This spring, astronomers at the Arecibo Observatory in Puerto Rico were sorting through data from recent observations when they found something strange. The radio telescope had detected what they describe as “some very peculiar signals” coming from a nearby star, unlike anything they had ever observed before.
The star in question is Ross 128, a red dwarf located about 11 light-years from Earth in the constellation Virgo. Red dwarfs are the smallest and most common types of stars in the universe. They’re far dimmer than stars like our sun, and can’t be seen with the naked eye. For about 10 minutes on May 12, a radio transmission came from the direction of Ross 128. Stars can emit various wavelengths of electromagnetic radiation, including radio waves. But the pulses that came from Ross 128 were at a frequency astronomers haven’t detected before in red dwarfs.
The Arecibo astronomers reported the mystery detection in an online post last week, but they don’t yet know its origins.
There are several possible explanations, all of which have some limitations. Scientists have known for decades that red dwarfs can emit flares, intense eruptions of electromagnetic radiation, like the kind that occur on our own sun. But the flares that have been observed on red dwarfs occur at much lower frequencies and travel in different directions than what was seen around Ross 128. If the cause is indeed a solar flare, it would be a new classification of flares astronomers have never observed before.
The radio signals could be coming from another object in the telescope’s field of view of Ross 128, but astronomers haven’t observed many other celestial bodies there.
They could have been emitted by a passing satellite, a common occurrence in stellar observations. But the astronomers say they have never seen satellites release signals of this nature.
The signals could be the product of some kind of interaction between the star and an orbiting planet. The Arecibo Observatory astronomers believe the interplay between closely orbiting planets and the star’s magnetic field could produce tiny changes in its radio emissions. The Arecibo Observatory actively studies seven red dwarfs, two of which have known planets. But so far, no planets have been discovered around Ross 128.
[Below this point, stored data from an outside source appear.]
/-- VOTE_STAT and STATUS (R124, R125). -/
def Dev.voteStat (mode : Nat) (d : Dev) : Dev :=
  let d := { d with triad := { d.triad with mode := mode } }
  let d := d.put pVOTER VOTER.VOTE_STAT_MODE mode
  let d := d.put pVOTER VOTER.VOTE_STAT_HOLD_CNT (min 8 d.triad.holdCnt)
  d.putFlag pVOTER VOTER.STATUS_HOLD d.triad.hold

/-- A waiting load keeps its lease through a no-majority sample (R108, R115; log entry 23). -/
def Dev.keepLoad (k : Nat) (d : Dev) : Dev :=
  let x := d.pos k
  if x.st = .loading then d.setPos k { x with expiry := d.triad.sampleNo + 3 } else d

/-- A sample without a majority (R115): leases of counted holders are renewed, nothing is published. -/
def Dev.noMajority (m : List Host.Cell) (t : Nat) (d : Dev) : Dev :=
  let d := d.each (fun k d => d.renew k) d.countedPos
  let d := d.each (fun k d => d.keepLoad k) (List.range 3)
  let d := if d.triad.hold then d else (d.raise pVOTER VOTER.IRQ_RAW_NO_MAJORITY).voterFault 3 0 15 0
  let d := { d with triad := { d.triad with hold := true, holdCnt := min 9 (d.triad.holdCnt + 1) } }
  (d.voteStat 3).holdShutdown m t

/-- A sample with a voted record: renewals, the outvote, the record, the checkpoint, the outcome (R60, R106, R107). -/
def Dev.majority (m : List Host.Cell) (t : Nat) (v : Verdict) (missing : Bool) (d : Dev) : Dev :=
  let k0 := v.agree.headD 0
  let l := (d.pos k0).law
  let ws := d.record m (0x100F0000 + 0x80 * k0)
  let d := d.each (fun k d => d.renew k) v.agree
  let d := match v.dissent with | some k => d.outvote m k ws missing | none => d
  let d := { d with triad := { d.triad with hold := false, holdCnt := 0, lastVoted := some d.triad.sampleNo } }
  let d := ((((d.voteStat v.mode).publish ws).checkpoint m k0 l).adopt t l).windowVote t
  ({ d with triad := { d.triad with brkCmd := bitsGet (ws.getD 28 0) 23 16 } }).brkSync t

/-- Leases that end and positions that stand vacant (R109, R110). -/
def Dev.leases (d : Dev) : Dev :=
  let d := d.each (fun k d => d.expire k) (List.range 3)
  if d.running && d.triad.holdShut.isNone then d.each (fun k d => d.grant k none) (List.range 3) else d

/-- The voter step while the law runs. -/
def Dev.voterRun (m : List Host.Cell) (t deadline : Nat) (done : List (Fin 3 × Nat)) (d : Dev) : Dev :=
  match d.triad.holdShut with
  | some s =>
    let d := d.publish (scaledRecord s t d.triad.heldRec)
    if s + msTaps 20 ≤ t then d.adopt t (d.triad.law.quiet.toIdle (d.lawIn m t) (some 0x10)) else d
  | none =>
    let d := d.each (fun k d => d.withhold k) (List.range 3)
    let d := d.each (fun k d => d.joined k) d.countedPos
    let v := vote (d.ballots m deadline done)
    let missing := v.dissent.any (fun k => (completed k deadline done).isNone)
    let lost := d.felt.failed.contains 0x10
    let d := { d with felt := { d.felt with failed := d.felt.failed.filter (fun p => decide (p ≠ 0x10)) } }
    let d := if v.agree.isEmpty || lost then d.noMajority m t else d.majority m t v missing
    d.leases

/-! ## Self-tests (R116) -/

/-- The engine runs self-tests: cold spare, recovering, or triad standby while the law does not run. -/
def Dev.tests (n : Nat) (d : Dev) : Bool :=
  !d.inPosition n && (if n < 12 then d.spareEn && decide (d.spare = n) else true)

/-- The position that engine n loads, or has joined without being counted yet (R111). -/
def Dev.loadingPos (n : Nat) (d : Dev) : Option Nat :=
  (List.range 3).find? (fun k => decide ((d.pos k).holder = n) &&
    (decide ((d.pos k).st = .loading) ||
      (decide ((d.pos k).st = .counted) && decide ((d.engine n).role = .loading))))

/-- A failed pass: its part is 1 to 4. -/
def Dev.testFailed (n part : Nat) (d : Dev) : Dev :=
  let d := d.putAt pVOTER VOTER.HEALTH_LAST_FAIL n part
  let d := d.countAt pVOTER VOTER.HEALTH_FAIL_CNT n
  let d := d.putAt pVOTER VOTER.HEALTH_PASS_RUN n 0
  (d.raise pVOTER VOTER.IRQ_RAW_SELFTEST_FAIL).voterFault 7 0 n 0

/-- SPARE_HAS_LEGS (R114). -/
def Dev.spareLegs (d : Dev) : Dev :=
  if d.spareEn && !(d.engLegs d.spare).isEmpty then
    (d.raise pVOTER VOTER.IRQ_RAW_SPARE_HAS_LEGS).voterFault 5 0 d.spare 0
  else d

/-- A self-test pass of engine n ends. -/
def Dev.selftest (n : Nat) (fail : Option (Fin 4)) (d : Dev) : Dev :=
  if d.boot.idle then d else
  match d.loadingPos n, fail with
  | some k, some part => (d.testFailed n (part.val + 1)).withdraw k
  | some _, none => d
  | none, _ =>
    if d.tests n then
      let old := (d.engine n).role
      let d := d.setRole n (d.idleRole n)
      let d := (d.putAt pVOTER VOTER.HEALTH_ROLE n (d.engine n).role.code).showState n
      let d := match fail with
        | some part => d.testFailed n (part.val + 1)
        | none => d.countAt pVOTER VOTER.HEALTH_PASS_RUN n
      (if n < 12 && old != .coldSpare then d.spareLegs else d).spareReady
    else d

/-! ## VOTE_CFG (R125), the comparator test and the counters (R124) -/

/-- An ignored write of VOTE_CFG. -/
def Dev.voteIgnored (cause : Nat) (d : Dev) : Dev :=
  let d := d.raise pVOTER VOTER.IRQ_RAW_WRITE_IGNORED
  if cause = 0 then d else d.put pVOTER VOTER.FAULT_CODE_CAUSE cause

/-- A write of VOTE_CFG with the page open. -/
def Dev.voteCfg (w : Word) (t : Nat) (d : Dev) : Dev :=
  let spare := bitsGet w 3 0
  let en := decide (bitsGet w 8 8 = 1)
  if d.running then d.voteIgnored 6
  else if 12 ≤ spare then d.voteIgnored 0
  else if en && !(d.spareEn && decide (d.spare = spare)) && (d.engine spare).st != .off then d.voteIgnored 8
  else
    let old := d.spare
    let d := d.put pVOTER VOTER.VOTE_CFG_SPARE spare
    let d := d.putFlag pVOTER VOTER.VOTE_CFG_SPARE_EN en
    let d := d.put pVOTER VOTER.VOTE_CFG_FAILBACK_EN (bitsGet w 9 9)
    let d := d.setRole old (d.idleRole old)
    ((d.setRole spare (d.idleRole spare)).spareLegs.spareReady).settle t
The signals could be the result of radio frequency interference, a common culprit in the search for extraterrestrial life. The source could be something as small as a cell phone. “There are lots and lots of ways for our technology here on Earth to leak into our radio telescope observations,” says Andrew Siemion, the director of the Berkeley SETI Research Center who leads the center’s Breakthrough Listen Initiative, a project aimed at finding evidence of extraterrestrial civilizations.
But the Arecibo astronomers don’t think that’s it. “We believe that the signals are not local radio frequency interferences since they are unique to Ross 128 and observations of other stars immediately before and after did not show anything similar,” Abel Méndez, the director of the Planetary Habitability Laboratory at the Arecibo Observatory, wrote last week.
Which brings us, finally, to what astronomers believe is the least likely explanation: aliens. “That’s a remote possibility,” Siemion said. “But at this point, it is indeed a possibility.”
Astronomers must first rule out the aforementioned theories, all of which they say are far more plausible. “The recurrent aliens hypothesis is at the bottom of [the list of] many other better explanations,” Méndez wrote in his post.
So, what’s next? Astronomers must spend more time observing Ross 128. The Arecibo Observatory scanned the star again on Sunday, and will announce any new findings this week. The Breakthrough Listen team, acting on the Arecibo astronomers’ request for help, observed Ross 128 on Sunday using the Green Bank radio telescope in West Virginia. Siemion said there was no evidence of the emission Arecibo found back in May, but added that their findings are not conclusive.
Astronomers could try to come up with a theoretical model that could replicate the mysterious radio signals, or attempt to observe Ross 128 with optical telescopes.
Red dwarfs like Ross 128 are particularly interesting targets in the search for extraterrestrial life. Their small size and luminosity make it easier for telescopes to spot objects that could be planets as they pass in front of them. Data from the Kepler Space Telescope, the premiere exoplanet-hunting mission, suggest many red dwarfs may have planets, some of which could be orbiting in the habitable zone, where temperatures are just right for liquid water to pool on the surface. Last year, astronomers discovered a planet orbiting in the habitable zone of Proxima Centauri, a red dwarf and the closest star to Earth, located about four light-years away.
For now, astronomers are just as in the dark as the rest of us about Ross 128. On Monday, Méndez tweeted a link to a survey that asked users to pick which source they believe explains the mysterious phenomenon.